[identity profile] sweettalkeress.livejournal.com posting in [community profile] deathtocapslock
[The next morning…]

Hermione: Harry! Ron! I’ve just received word that a number of Death Eaters broke out of Azkaban!

Harry: Hey, I recognize one of those. It’s Bellatrix Lestrange.

Hermione: And that’s not all. They’re blaming Sirius for everything!

Harry: But…that’s so unfair!

Hermione: Well…they are slaves to PR. Maybe they just don’t want to admit they screwed up. Oh, and a Ministry worker named Bode was murdered by a plant brought to him in the hospital.

Harry: So that was the suspicious plant that healer was talking about at St. Mango’s.

Ron: It’s St. Mungo’s.

Harry: Whatever.

Ron: But how could someone send a patient Devil’s Snare and not realize it would kill them?

Hermione: If you had any brains at all you’d realize that this was premeditated murder.

Ron: I do too have brains!

Harry: Haven’t you forgotten? It’s your job to have even less brains than I do, so I look clever by comparison!

Ron: …I hate my life. Oh, but did you know that Bode was an Unspeakable?

Hermione: That’s nice, dummy. Now I’m off to write a letter…ahem…addressing this terrible news. [Leaves]

Ron: Hey, look—it’s Hagrid!

Hagrid: Oh, hello there!

Ron: You look terrible!

Hagrid: Tell me something I don’t know. I’m on probation.

Ron: Wow, how awful!

Hagrid: Well, I guess that was kind of a rubbish lesson.

Harry: But still….

[Throughout the day, the only news that most people bother to mention is that of the escaped Death Eaters]

Susan Bones: Harry, since my family was killed by Death Eaters I now have a profound insight into what your life is like.

Harry: Wow, you mean it?!

Susan Bones: Yes. Now will you give me more screen time?

Harry: If I feel like it.

[Umbridge has also instated a new decree]

Harry: So now our teachers can’t pass on any information that’s not related to their classes. This sucks!

Lee Jordan: Well, look on the bright side—at least now the teachers can’t yell at us for being disrespectful or disruptive, since it’s not related to their class!

Umbridge: I heard that, you!
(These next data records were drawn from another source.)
/-! ### Frames -/

/-- R247, R280: outside a step PTAKE takes the first frame of the core's punt queue when the thread may gain its blocks, and then RD is the
handle and F is 0; with an empty queue, and where the thread may not gain them (counted in DOR_BUF_FAILS), RD is 0 and F is 1. PRET,
PRET.END and PFREE of a frame that the thread owns return or discard it and free its blocks. -/
def Obligations.FrameResult : Prop :=
  ∀ (k : Nat) (rd ra rb : Fin 32) (s : State), k ≠ 2048 → (s.dev.ctx k).step = none →
    let x := s.dev.ctx k
    let d := s.dev.countIssue k
    (s.dev.mayIssue k (wordR 0x36 rd 0 0 0) →
      (∀ f y l, s.dev.puntQueue (k / 256) (k % 256 / 8) = (f, y) :: l →
        (d.blocksOk (k / 256) (k % 256) (d.blocksOf f).2 = true →
          exec (.ptake k rd 0 0) s = .next (s.withDev ((d.moveFrame f y (.thread (k / 256) (k % 256))).setCtx k
            (x.awaits (resOf [(rd.val, BitVec.ofNat 64 (d.blocksOf f).1)] (some false)))))) ∧
        (d.blocksOk (k / 256) (k % 256) (d.blocksOf f).2 = false → exec (.ptake k rd 0 0) s =
          .next (s.withDev ((d.bump .DOR_BUF_FAILS (k / 256)).setCtx k (x.awaits (resOf [(rd.val, 0)] (some true))))))) ∧
      (s.dev.puntQueue (k / 256) (k % 256 / 8) = [] → exec (.ptake k rd 0 0) s =
        .next (s.withDev (s.dev.afterIssue k (x.awaits (resOf [(rd.val, 0)] (some true))))))) ∧
    (∀ f, s.dev.handleFrame k (x.reg ra.val) = some f →
      let w := (x.reg rb.val).toNat % 2 ^ 32
      (s.dev.mayIssue k (wordR 0x36 0 ra rb 1) → exec (.pret k 0 ra rb) s =
        .next (s.withDev ((d.doReturn (k / 256) f w false).vary k (resOf [] none)))) ∧
      (s.dev.mayIssue k (wordR 0x36 0 ra rb 2) → exec (.pretEnd k 0 ra rb) s =
        .next (s.withDev ((d.doReturn (k / 256) f w true).vary k (resOf [] none)))) ∧
      (s.dev.mayIssue k (wordR 0x36 0 ra 0 3) → exec (.pfree k 0 ra 0) s =
        .next (s.withDev ((d.discardFrame (k / 256) f).vary k (resOf [] none)))))

/-- R247, R280: BALLOC of 1 to 64 blocks gives the thread a frame of that many free blocks with a zeroed metadata block, its handle and F 0;
where too few are free, or the thread may not gain them, it counts in DOR_BUF_FAILS, and RD is 0 and F 1; another count raises
BAD_INDEX. -/
def Obligations.BallocResult : Prop :=
  ∀ (k : Nat) (rd ra : Fin 32) (s : State), s.dev.mayIssue k (wordR 0x36 rd ra 0 4) → k ≠ 2048 →
    let x := s.dev.ctx k
    let n := (x.reg ra.val).toNat
    let d := s.dev.countIssue k
    let fails := Host.Outcome.next (s.withDev ((d.bump .DOR_BUF_FAILS (k / 256)).setCtx k (x.awaits (resOf [(rd.val, 0)] (some true)))))
    (∀ bs, 1 ≤ n → n ≤ 64 → s.dev.blockRun (k / 256) n = some bs →
      (d.blocksOk (k / 256) (k % 256) n = true → exec (.balloc k rd ra 0) s = .next (s.withDev (d.allocFrame k rd bs))) ∧
      (d.blocksOk (k / 256) (k % 256) n = false → exec (.balloc k rd ra 0) s = fails)) ∧
    (1 ≤ n → n ≤ 64 → s.dev.blockRun (k / 256) n = none → exec (.balloc k rd ra 0) s = fails) ∧
    (n = 0 ∨ 64 < n → exec (.balloc k rd ra 0) s = .next (s.withDev (d.raise k 0x0E 0 (n % 2 ^ 32))))
/-! ### Threads -/
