open Host

/-! ### Rows of the datapath (R7, R33, R38) -/

/-- While the datapath runs, a row leaves what its own effect leaves, and the XON that is due after it. -/
theorem State.flow_next {s : State} {f : Dev → Outcome Dev Fault Refusal} {d : Dev} (runs : s.dev.pathOpen = true)
    (h : f s.dev = .next d) : s.flow f = .next (s.withDev d.xonCheck) :=
  State.act_next (by rw [if_pos runs, h]; rfl)

/-- While it does not run, no row does anything. -/
theorem State.flow_closed {s : State} (closed : s.dev.pathOpen = false) (f : Dev → Outcome Dev Fault Refusal) : s.flow f = .next s :=
  State.act_next (d := s.dev) (by rw [closed]; rfl)

@[simp] theorem Dev.moveFrame_vn (s : Dev) (f : Nat) (x : Frame) (l : FrameLoc) : (s.moveFrame f x l).vn = s.vn := by
  simp [Dev.vn]

/-! ### The parser and admission (R60 to R95) -/

/-- Settles O35, by whether the frame is the next to parse and how its walk ends. -/
theorem parseResult : Obligations.ParseResult := by
  unfold Obligations.ParseResult
  refine fun f x s runs present => ⟨fun notYet => ?waits, fun atFront first w => ⟨fun ends => ?parsed, fun r step n o fails => ?malformed⟩⟩
  case waits =>
    exact show execParseFrame f s = _ from State.flow_next runs (by simp only [present, if_pos notYet])
  case parsed =>
    exact show execParseFrame f s = _ from State.flow_next runs (by
      simp only [present, atFront, first, ends]; rfl)
  case malformed =>
    exact show execParseFrame f s = _ from State.flow_next runs (by
      simp only [present, atFront, first, fails, Dev.moveFrame_vn]; rfl)

/-- The slot that an admission takes is beside the epochs. -/
@[simp] theorem Dev.noteAdmitted_epc (s : Dev) (p : Nat) : (s.noteAdmitted p).epc = s.epc := rfl

/-- The stamp that admission gives changes nothing else of a frame (R95). -/
theorem Frame.stamped_eq (x : Frame) (n : Nat) : ∃ b e,
    (if x.stamped then x else { x with stamped := true, epoch := n }) = { x with stamped := b, epoch := e } := by
  split
  · exact ⟨x.stamped, x.epoch, rfl⟩
  · exact ⟨true, n, rfl⟩

/-- Settles O36, by whether the frame is admitted, is malformed, meets a frozen entry or waits for its flow entry. The key vector of a
classified frame shows its pitch, so the last two cases look at whether it has one. -/
theorem admissionResult : Obligations.AdmissionResult := by
  unfold Obligations.AdmissionResult
  refine ⟨fun f x miss parity s runs present => ?admission, fun f x parity s runs present waits => ?returns, fun d f x admits => ?conditions⟩
  case admission =>
    obtain ⟨b, e, stamp⟩ := x.stamped_eq s.dev.epc.cur
    have row : exec (.headerAdmission f miss parity) s = execHeaderAdmission f miss parity s := rfl
    simp only [row, stamp]
    refine ⟨fun closed => State.flow_next runs (by simp only [present, if_pos closed]), fun admits =>
      ⟨fun bad => State.flow_next runs ?malformed, fun good => ⟨fun d frozen => State.flow_next runs ?frozen,
        fun d p resolved c viol tcam e z classified noted =>
          ⟨fun reads => State.flow_next runs ?flowMiss, fun goes => State.flow_next runs ?proceeds⟩⟩⟩⟩
    all_goals simp only [present, admits, Bool.true_eq_false, if_false, Dev.noteAdmitted_epc, stamp]
    case malformed => rw [if_pos bad]; rfl
    case frozen => simp only [if_neg (not_not_intro good), frozen]
    case flowMiss =>
      cases p <;> simp only at classified noted <;>
        simp only [if_neg (not_not_intro good), resolved, classified, noted, if_pos reads]
    case proceeds =>
      cases p <;> simp only at classified noted <;>
        simp only [if_neg (not_not_intro good), resolved, classified, noted, goes] <;> rfl
  case returns =>
    exact show execFlowMissReturn f parity s = _ from State.flow_next runs (by simp only [present, waits]; rfl)
  case conditions =>
    simp only [Dev.admissible, Bool.and_eq_true, Bool.not_eq_true', decide_eq_true_eq] at admits
    obtain ⟨⟨⟨⟨⟨⟨traffic, -⟩, flows⟩, parsed⟩, -⟩, -⟩, slot⟩ := admits
    exact ⟨traffic, flows, parsed, slot⟩

/-! ### From the paths to the ways out -/

theorem Dev.portSends_iff (s : Dev) (p : Nat) : s.portSends p = true ↔ s.portState p = 4 ∧ s.mode.traffic = true := by
  simp [Dev.portSends]

/-- A port that is not up, or whose device carries no traffic, sends nothing (R575). -/
theorem Dev.portSends_eq_false {s : Dev} {p : Nat} (h : s.portState p ≠ 4 ∨ s.mode.traffic = false) : s.portSends p = false := by
  rw [← Bool.not_eq_true, s.portSends_iff, Decidable.not_and_iff_or_not, Bool.not_eq_true]
  exact h

/-- Neither a pause nor the mode stops the hand-over (R115, R575). -/
theorem Dev.handsOver {s : Dev} (flows : s.held = false) (traffic : s.mode.traffic = true) :
    ¬ (s.held = true ∨ s.mode.traffic = false) := by
  simp [flows, traffic]

section
variable {s : State} (runs : s.dev.pathOpen = true)
include runs

section
variable {p f : Nat} {x : Frame} (ns : Nat) (hp : p < 8) (first : s.dev.firstIf (fun y => y.loc = .path p) = some (f, x))
include hp first

/-- A multicast frame waits at the head of its path for an extension of its item (R487). -/
theorem exec_pathDeliver_waits
    (waits : actBase x.action = 2 ∧ actCrypto x.action ≠ 2 ∧ (s.dev.forwardTo x).1 = 2 ∧ s.dev.extWait x = true) :
    exec (.pathDeliver p ns) s = .next (s.withDev s.dev.xonCheck) := by
  obtain ⟨forwards, plain, group, busy⟩ := waits
  exact show execPathDeliver p ns s = _ from State.flow_next runs (by
    rw [if_neg (by omega), first]; exact if_pos ⟨⟨forwards, plain, group⟩, busy⟩)

/-- Any other frame is delivered, after its mirror copy (R168). -/
theorem exec_pathDeliver_delivers
    (moves : ¬ (actBase x.action = 2 ∧ actCrypto x.action ≠ 2 ∧ (s.dev.forwardTo x).1 = 2 ∧ s.dev.extWait x = true)) :
    exec (.pathDeliver p ns) s = .next (s.withDev
      ((if bit x.action 49 then s.dev.mirrorCopy x (bits x.action 55 50) f else s.dev).deliver f x ns).xonCheck) :=
  show execPathDeliver p ns s = _ from State.flow_next runs (by
    rw [if_neg (by omega), first]
    exact if_neg fun ⟨⟨forwards, plain, group⟩, busy⟩ => moves ⟨forwards, plain, group, busy⟩)

end

theorem exec_egressPipeline_first {q f : Nat} {x : Frame} (parity : List (Nat × Nat)) (flows : s.dev.held = false)
    (first : s.dev.firstIf (fun y => y.loc = .queue q && !y.ready) = some (f, x)) :
    exec (.egressPipeline q parity) s = .next (s.withDev (s.dev.egressFrame f x parity).xonCheck) :=
  show execEgressPipeline q parity s = _ from State.flow_next runs (by rw [flows, first]; rfl)

section
variable (flows : s.dev.held = false) (traffic : s.dev.mode.traffic = true)
include flows traffic

section
variable {q : Nat} (ns : Nat) (bad : Bool) (hq : q < 32 ∨ 40 ≤ q ∧ q < 46)
include hq

theorem exec_scheduleFrame_chosen {f : Nat} {x : Frame} {d : Dev}
    (chosen : ((s.dev.dropOversize q).countGuard q ns).choose q ns (fun _ => true) = some (f, x, d)) :
    exec (.scheduleFrame q ns bad) s = .next (s.withDev (if bad then d.badCell f x else d.handOverFrame f x).xonCheck) :=
  show execScheduleFrame q ns bad s = _ from State.flow_next runs (by
    rw [if_neg (by omega), if_neg (Dev.handsOver flows traffic)]; simp only [chosen])

theorem exec_scheduleFrame_none (idle : ((s.dev.dropOversize q).countGuard q ns).choose q ns (fun _ => true) = none) :
    exec (.scheduleFrame q ns bad) s = .next (s.withDev ((s.dev.dropOversize q).countGuard q ns).xonCheck) :=
  show execScheduleFrame q ns bad s = _ from State.flow_next runs (by
    rw [if_neg (by omega), if_neg (Dev.handsOver flows traffic)]; simp only [idle])

end

section
variable {c : Nat} (ns : Nat) (bad : Bool) (hc : c < 8)
include hc

/-- A punt that waits wakes its sleeping cluster (R286). -/
theorem exec_puntHandover_wakes {b : Bool} (sleeps : Sparse.get? s.dev.dor.asleep c = some b) (heads : s.dev.schedHeads (32 + c) ≠ []) :
    exec (.puntHandover c ns bad) s = .next (s.withDev (s.dev.wakeDue c).xonCheck) :=
  show execPuntHandover c ns bad s = _ from State.flow_next runs (by
    rw [if_neg (by omega), if_neg (Dev.handsOver flows traffic), sleeps]
    simp [heads])

theorem exec_puntHandover_chosen {f : Nat} {x : Frame} {d : Dev} (awake : Sparse.get? s.dev.dor.asleep c = none)
    (chosen : s.dev.choose (32 + c) ns (fun y => s.dev.puntRoom c y) = some (f, x, d)) :
    exec (.puntHandover c ns bad) s = .next (s.withDev (if bad then d.badCell f x else d.puntTo c f x).xonCheck) :=
  show execPuntHandover c ns bad s = _ from State.flow_next runs (by
    rw [if_neg (by omega), if_neg (Dev.handsOver flows traffic), awake]; simp only [chosen]; rfl)

end

end

section
variable {p : Nat} (ago sub : Nat) (hp : p < 32)
include hp

theorem exec_transmitFrame_sends {f : Nat} {x : Frame} (sends : s.dev.portSends p = true)
    (first : s.dev.firstIf (fun y => y.loc = .mac p) = some (f, x)) (starts : s.dev.macStops x = false) :
    exec (.transmitFrame p ago sub) s = .next (s.withDev (if s.dev.maxLen p < wireLen x
      then (s.dev.loseFrame f).bump .WIRE_TX_OVERSIZE p else s.dev.sendOn p f x ago sub).xonCheck) := by
  refine show execTransmitFrame p ago sub s = _ from State.flow_next runs ?_
  rw [if_neg (by omega), if_neg (by simp [sends]), first]
  simp only [starts, Bool.false_eq_true, if_false]
  split <;> rfl

theorem exec_transmitFrame_silent (silent : s.dev.portSends p = false) :
    exec (.transmitFrame p ago sub) s = .next (s.withDev s.dev.xonCheck) :=
  show execTransmitFrame p ago sub s = _ from State.flow_next runs (by rw [if_neg (by omega), if_pos silent])

end

theorem exec_spillReadback_first {q f : Nat} {x : Frame}
    (first : s.dev.firstIf (fun y => y.inQueue && y.queue = q && y.spilled) = some (f, x)) (budget : s.dev.swb.spillRead < 8000) :
    let d := s.dev.setFrame f { x with spilled := false }
    exec (.spillReadback q) s = .next (s.withDev
      (Dev.xonCheck { d with swb := { d.swb with spillRead := d.swb.spillRead + (x.bytes.length + 4) } })) :=
  show execSpillReadback q s = _ from State.flow_next runs (by rw [first]; exact if_neg (Nat.not_le.2 budget))

section
variable {r f : Nat} {x : Frame} (first : s.dev.firstIf (fun y => y.loc = .ringEngine && y.rxRing = some r) = some (f, x))
include first

theorem exec_receiveDelivery_fills {i : Item} (next : s.dev.nextRecv r = some i) :
    exec (.receiveDelivery r) s = .next (s.withDev (s.dev.fillItem f x i).xonCheck) :=
  show execReceiveDelivery r s = _ from State.flow_next runs (by rw [next, first])

variable (full : s.dev.nextRecv r = none)
include full

theorem exec_receiveDelivery_waits (waits : (s.dev.rxRingOf x).2 = true ∧ (s.dev.ring r).st = 1) :
    exec (.receiveDelivery r) s = .next (s.withDev s.dev.xonCheck) :=
  show execReceiveDelivery r s = _ from State.flow_next runs (by rw [full, first]; exact if_pos waits)

theorem exec_receiveDelivery_drops (lost : ¬ ((s.dev.rxRingOf x).2 = true ∧ (s.dev.ring r).st = 1)) :
    exec (.receiveDelivery r) s = .next (s.withDev ((s.dev.bump .RNG_RX_NO_BUF 0).dropFrame f).xonCheck) :=
  show execReceiveDelivery r s = _ from State.flow_next runs (by rw [full, first]; exact if_neg lost)

end

end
Prepare to be tortured!

Harry: By the way, essence of Murtlap helps with the torture.

Lee Jordan: You’re far too empty-headed to contribute anything unless you have prior experience with it; therefore I trust your judgment and will try to procure some.

[Umbridge has taken to attending Divination and Care of Magical Creatures lessons regularly]

Harry: And neither Trelawney nor Hagrid is taking it well. I think Trelawney’s developed a drinking problem.

Trelawney: I heard that!

Hagrid: By the way, you probably shouldn’t visit me after dark anymore. I wouldn’t want Umbridge to catch you making trouble.

Harry: I’m sure Umbridge is doing all this to torment me! She’s being evil just to deprive me of everything I love about Hogwarts! [Cry]

[On a more positive note, Neville is vastly improving in the DA]

Harry: Wow, Navel—you’re mastering these techniques faster than anyone except Hermione.

Neville: Well maybe if I perform as well as her you’ll finally respect me and call me by my proper name!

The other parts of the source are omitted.